Governments also invest. The money they raise in taxes is used to build schools, provide health care and improve roads and other transport infrastructure. Schools provide important skills which allow workers to be more productive - this is investment in human capital. Health workers keep people fit and able to play their full part in the workforce. Transport infrastructure is essential to allow producers and consumers to get to market.
Forms of savings
  1. By opening bank accounts and depositing our money there.
  2. Buying properties like animals, houses, etc.
  3. Investing in businesses.
  4. Buying land.
  5. Buying shares from other businesses. 

Activity
Encourage learners to keep 50% of their pocket money (especially those attending boarding schools) by the school bursar; this will enable them learn how to save for the future.
Afterwards, encourage them to think of ways in which they could use their saved money to start up a small business e.g. a stationery shop catering for the needs of their fellow students.
This will help them learn saving and investing of the money saved and hence entrepreneurial skills and income.

Are you a consumer or a saver and investor?
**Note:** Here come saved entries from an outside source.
-- ==== Sys2Proof/Laws/State.lean ====
section
/-! SUPPORT. One lemma for each field of State under each update, and what a register reads after each. -/

namespace Sys2Proof.Machine

variable (s : State)

/-! ### setReg -/

@[simp] theorem State.setReg_x (i : Fin 8) (v : Byte) : (s.setReg i v).x = s.x.set i v := rfl
@[simp] theorem State.setReg_pc (i : Fin 8) (v : Byte) : (s.setReg i v).pc = s.pc := rfl
@[simp] theorem State.setReg_run (i : Fin 8) (v : Byte) : (s.setReg i v).run = s.run := rfl
@[simp] theorem State.setReg_fault (i : Fin 8) (v : Byte) : (s.setReg i v).fault = s.fault := rfl
@[simp] theorem State.setReg_mem (i : Fin 8) (v : Byte) : (s.setReg i v).mem = s.mem := rfl
@[simp] theorem State.setReg_out (i : Fin 8) (v : Byte) : (s.setReg i v).out = s.out := rfl

/-! ### advance -/

@[simp] theorem State.advance_x (n : Addr) : (s.advance n).x = s.x := rfl
@[simp] theorem State.advance_pc (n : Addr) : (s.advance n).pc = s.pc + n := rfl
@[simp] theorem State.advance_run (n : Addr) : (s.advance n).run = s.run := rfl
@[simp] theorem State.advance_fault (n : Addr) : (s.advance n).fault = s.fault := rfl
@[simp] theorem State.advance_mem (n : Addr) : (s.advance n).mem = s.mem := rfl
@[simp] theorem State.advance_out (n : Addr) : (s.advance n).out = s.out := rfl

/-! ### emit -/

@[simp] theorem State.emit_x (v : Byte) : (s.emit v).x = s.x := rfl
@[simp] theorem State.emit_pc (v : Byte) : (s.emit v).pc = s.pc := rfl
@[simp] theorem State.emit_run (v : Byte) : (s.emit v).run = s.run := rfl
@[simp] theorem State.emit_fault (v : Byte) : (s.emit v).fault = s.fault := rfl
@[simp] theorem State.emit_mem (v : Byte) : (s.emit v).mem = s.mem := rfl
@[simp] theorem State.emit_out (v : Byte) : (s.emit v).out = s.out ++ [v] := rfl

/-! ### halt -/

@[simp] theorem State.halt_x : (s.halt).x = s.x := rfl
@[simp] theorem State.halt_pc : (s.halt).pc = s.pc := rfl
@[simp] theorem State.halt_run : (s.halt).run = .halted := rfl
@[simp] theorem State.halt_fault : (s.halt).fault = s.fault := rfl
@[simp] theorem State.halt_mem : (s.halt).mem = s.mem := rfl
@[simp] theorem State.halt_out : (s.halt).out = s.out := rfl

/-! ### raise -/

@[simp] theorem State.raise_x (e : Raised) : (s.raise e).x = s.x := rfl
@[simp] theorem State.raise_pc (e : Raised) : (s.raise e).pc = s.pc := rfl
@[simp] theorem State.raise_run (e : Raised) : (s.raise e).run = .faulted := rfl
@[simp] theorem State.raise_fault (e : Raised) : (s.raise e).fault = ⟨some e.fault, s.pc, e.value⟩ := rfl
@[simp] theorem State.raise_mem (e : Raised) : (s.raise e).mem = s.mem := rfl
@[simp] theorem State.raise_out (e : Raised) : (s.raise e).out = s.out := rfl

/-! ### setMem -/

@[simp] theorem State.setMem_x (a : Nat) (v : Byte) : (s.setMem a v).x = s.x := rfl
@[simp] theorem State.setMem_pc (a : Nat) (v : Byte) : (s.setMem a v).pc = s.pc := rfl
@[simp] theorem State.setMem_run (a : Nat) (v : Byte) : (s.setMem a v).run = s.run := rfl
@[simp] theorem State.setMem_fault (a : Nat) (v : Byte) : (s.setMem a v).fault = s.fault := rfl
@[simp] theorem State.setMem_mem (a : Nat) (v : Byte) : (s.setMem a v).mem = Memory.write s.mem a v := rfl
@[simp] theorem State.setMem_out (a : Nat) (v : Byte) : (s.setMem a v).out = s.out := rfl

/-! ### withBytesAtPc -/

@[simp] theorem State.withBytesAtPc_x (bs : List Byte) : (s.withBytesAtPc bs).x = s.x := rfl
@[simp] theorem State.withBytesAtPc_pc (bs : List Byte) : (s.withBytesAtPc bs).pc = s.pc := rfl
@[simp] theorem State.withBytesAtPc_run (bs : List Byte) : (s.withBytesAtPc bs).run = .running := rfl
@[simp] theorem State.withBytesAtPc_fault (bs : List Byte) : (s.withBytesAtPc bs).fault = s.fault := rfl
@[simp] theorem State.withBytesAtPc_mem (bs : List Byte) : (s.withBytesAtPc bs).mem = Memory.place s.mem s.pc.toNat bs := rfl
@[simp] theorem State.withBytesAtPc_out (bs : List Byte) : (s.withBytesAtPc bs).out = s.out := rfl

/-! ### afterMalformed -/

@[simp] theorem State.afterMalformed_x (text : List Char) : (s.afterMalformed text).x = s.x := by simp only [State.afterMalformed]
@[simp] theorem State.afterMalformed_pc (text : List Char) : (s.afterMalformed text).pc = s.pc := by simp only [State.afterMalformed]
@[simp] theorem State.afterMalformed_run (text : List Char) : (s.afterMalformed text).run = s.run := by simp only [State.afterMalformed]
@[simp] theorem State.afterMalformed_fault (text : List Char) : (s.afterMalformed text).fault = s.fault := by simp only [State.afterMalformed]
@[simp] theorem State.afterMalformed_mem (text : List Char) : (s.afterMalformed text).mem = Memory.afterMalformed text := by simp only [State.afterMalformed]
@[simp] theorem State.afterMalformed_out (text : List Char) : (s.afterMalformed text).out = s.out := by simp only [State.afterMalformed]

/-! ### start -/

@[simp] theorem State.start_x : s.start.x = s.x := by unfold State.start; split <;> rfl
@[simp] theorem State.start_pc : s.start.pc = s.pc := by unfold State.start; split <;> rfl
@[simp] theorem State.start_fault : s.start.fault = s.fault := by unfold State.start; split <;> rfl
@[simp] theorem State.start_mem : s.start.mem = s.mem := by unfold State.start; split <;> rfl
@[simp] theorem State.start_out : s.start.out = s.out := by unfold State.start; split <;> rfl

theorem State.start_idle (h : s.run = .idle) : s.start = { s with run := .running } := by
  simp [State.start, h]

theorem State.start_of_ne_idle (h : s.run ≠ .idle) : s.start = s := by
  unfold State.start; split <;> simp_all

/-! ### Registers and memory cells as they read -/

theorem State.reg_setReg (i j : Fin 8) (v : Byte) :
    (s.setReg i v).reg j = if i = j then v else s.reg j := by
  simp [State.reg, Vector.getElem_set, Fin.ext_iff]

@[simp] theorem State.reg_setReg_self (i : Fin 8) (v : Byte) : (s.setReg i v).reg i = v := by
  simp [State.reg_setReg]

theorem State.reg_setReg_ne (i j : Fin 8) (v : Byte) (h : j ≠ i) : (s.setReg i v).reg j = s.reg j := by
  simp [State.reg_setReg, h.symm]

/-- A register reads the same in two states whose register files are equal. -/
theorem State.reg_congr {s t : State} (h : t.x = s.x) (i : Fin 8) : t.reg i = s.reg i := by
  simp [State.reg, h]

@[simp] theorem State.setReg_memAt (i : Fin 8) (v : Byte) (k : Nat) : (s.setReg i v).memAt k = s.memAt k := rfl
@[simp] theorem State.advance_reg (n : Addr) (j : Fin 8) : (s.advance n).reg j = s.reg j := rfl
@[simp] theorem State.advance_memAt (n : Addr) (k : Nat) : (s.advance n).memAt k = s.memAt k := rfl
@[simp] theorem State.emit_reg (v : Byte) (j : Fin 8) : (s.emit v).reg j = s.reg j := rfl
@[simp] theorem State.emit_memAt (v : Byte) (k : Nat) : (s.emit v).memAt k = s.memAt k := rfl
@[simp] theorem State.halt_reg (j : Fin 8) : (s.halt).reg j = s.reg j := rfl
@[simp] theorem State.halt_memAt (k : Nat) : (s.halt).memAt k = s.memAt k := rfl
@[simp] theorem State.raise_reg (e : Raised) (j : Fin 8) : (s.raise e).reg j = s.reg j := rfl
@[simp] theorem State.raise_memAt (e : Raised) (k : Nat) : (s.raise e).memAt k = s.memAt k := rfl
@[simp] theorem State.setMem_reg (a : Nat) (v : Byte) (j : Fin 8) : (s.setMem a v).reg j = s.reg j := rfl
@[simp] theorem State.withBytesAtPc_reg (bs : List Byte) (j : Fin 8) : (s.withBytesAtPc bs).reg j = s.reg j := rfl
@[simp] theorem State.afterMalformed_reg (text : List Char) (j : Fin 8) : (s.afterMalformed text).reg j = s.reg j := by
  simp only [State.reg, State.afterMalformed_x]

/-- A cell reads the same in two states whose memories are equal. -/
theorem State.memAt_congr {s t : State} (h : t.mem = s.mem) (k : Nat) : t.memAt k = s.memAt k := by
  simp [State.memAt, h]

end Sys2Proof.Machine
end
1)Characteristics of people who prefer to consume most of their income
a)They are very extravagant. They spend any income that comes their way in things they need or may not need immediately.
b)They live a luxurious life by purchasing luxury and expensive goods and services that they come across, some of which may not even be necessary but they just want to show off.
c)They have low desire to save. Such people rarely save and invest their income.
d)They have got no investment plans for the future. This is because their income is always spent as soon as they get it.
e)Their incomes normally tend to be used for paying debts that were incurred prior to being earned.
f)Whenever they have any money that they have earned, they become unstable all the time waiting to go out and spend it. They become stable when the money has been exhausted.
2)Characteristics of people who prefer to save
a)They are very careful in their spending. Every expenditure has to be justified in terms of need.
b)They normally tend to live a simple life. They do not engage in spending their income on luxury goods and services.
c)They have high motivation to save and invest. They tend to give priority to saving most of earned income.
d)They tend to look at and take up every opportunity that is available for them to save.
e)They tend to prefer foregoing a lot of things at the beginning (at times even necessities of life) performing to save for increased future consumption.
3)Characteristics of people who prefer to invest
a)They are always on the lookout for investment opportunities that may be available in their communities or elsewhere for them to invest.
b)They tend to give priority to investment and much of their income is reserved and used for investment.
c)They normally tend to live a simple life as they spend most of their income on capital goods and services that will lead to further investment. 
d)Such people work longer at hard hours to earn more income so that they can increase their savings and subsequently investment.
Making plans for saving
This requires one to forecast how, when and how much income s/he will receive during a given period. This will require the person to be through in making how to counteract them. The next step is to develop a budget and in so doing, prioritise his/her needs. This will entail in doing the following:
  1. Identification of needs.
  2. Setting saving targets.
  3. Prioritising the needs.
  4. Find out how the cost of each need.
  5. Finding out the total cost of the needs to income and establishing whether the balance meets the saving costs.
  6. Carrying out a review of prioritising needs their costs and savings targets to ensure that they can also be accommodated within income packages.
  7. Choosing how the savings of income can be done.
  8. Making the saving.
  9. Spending part of the income on the priority list items that have been provided with the budget.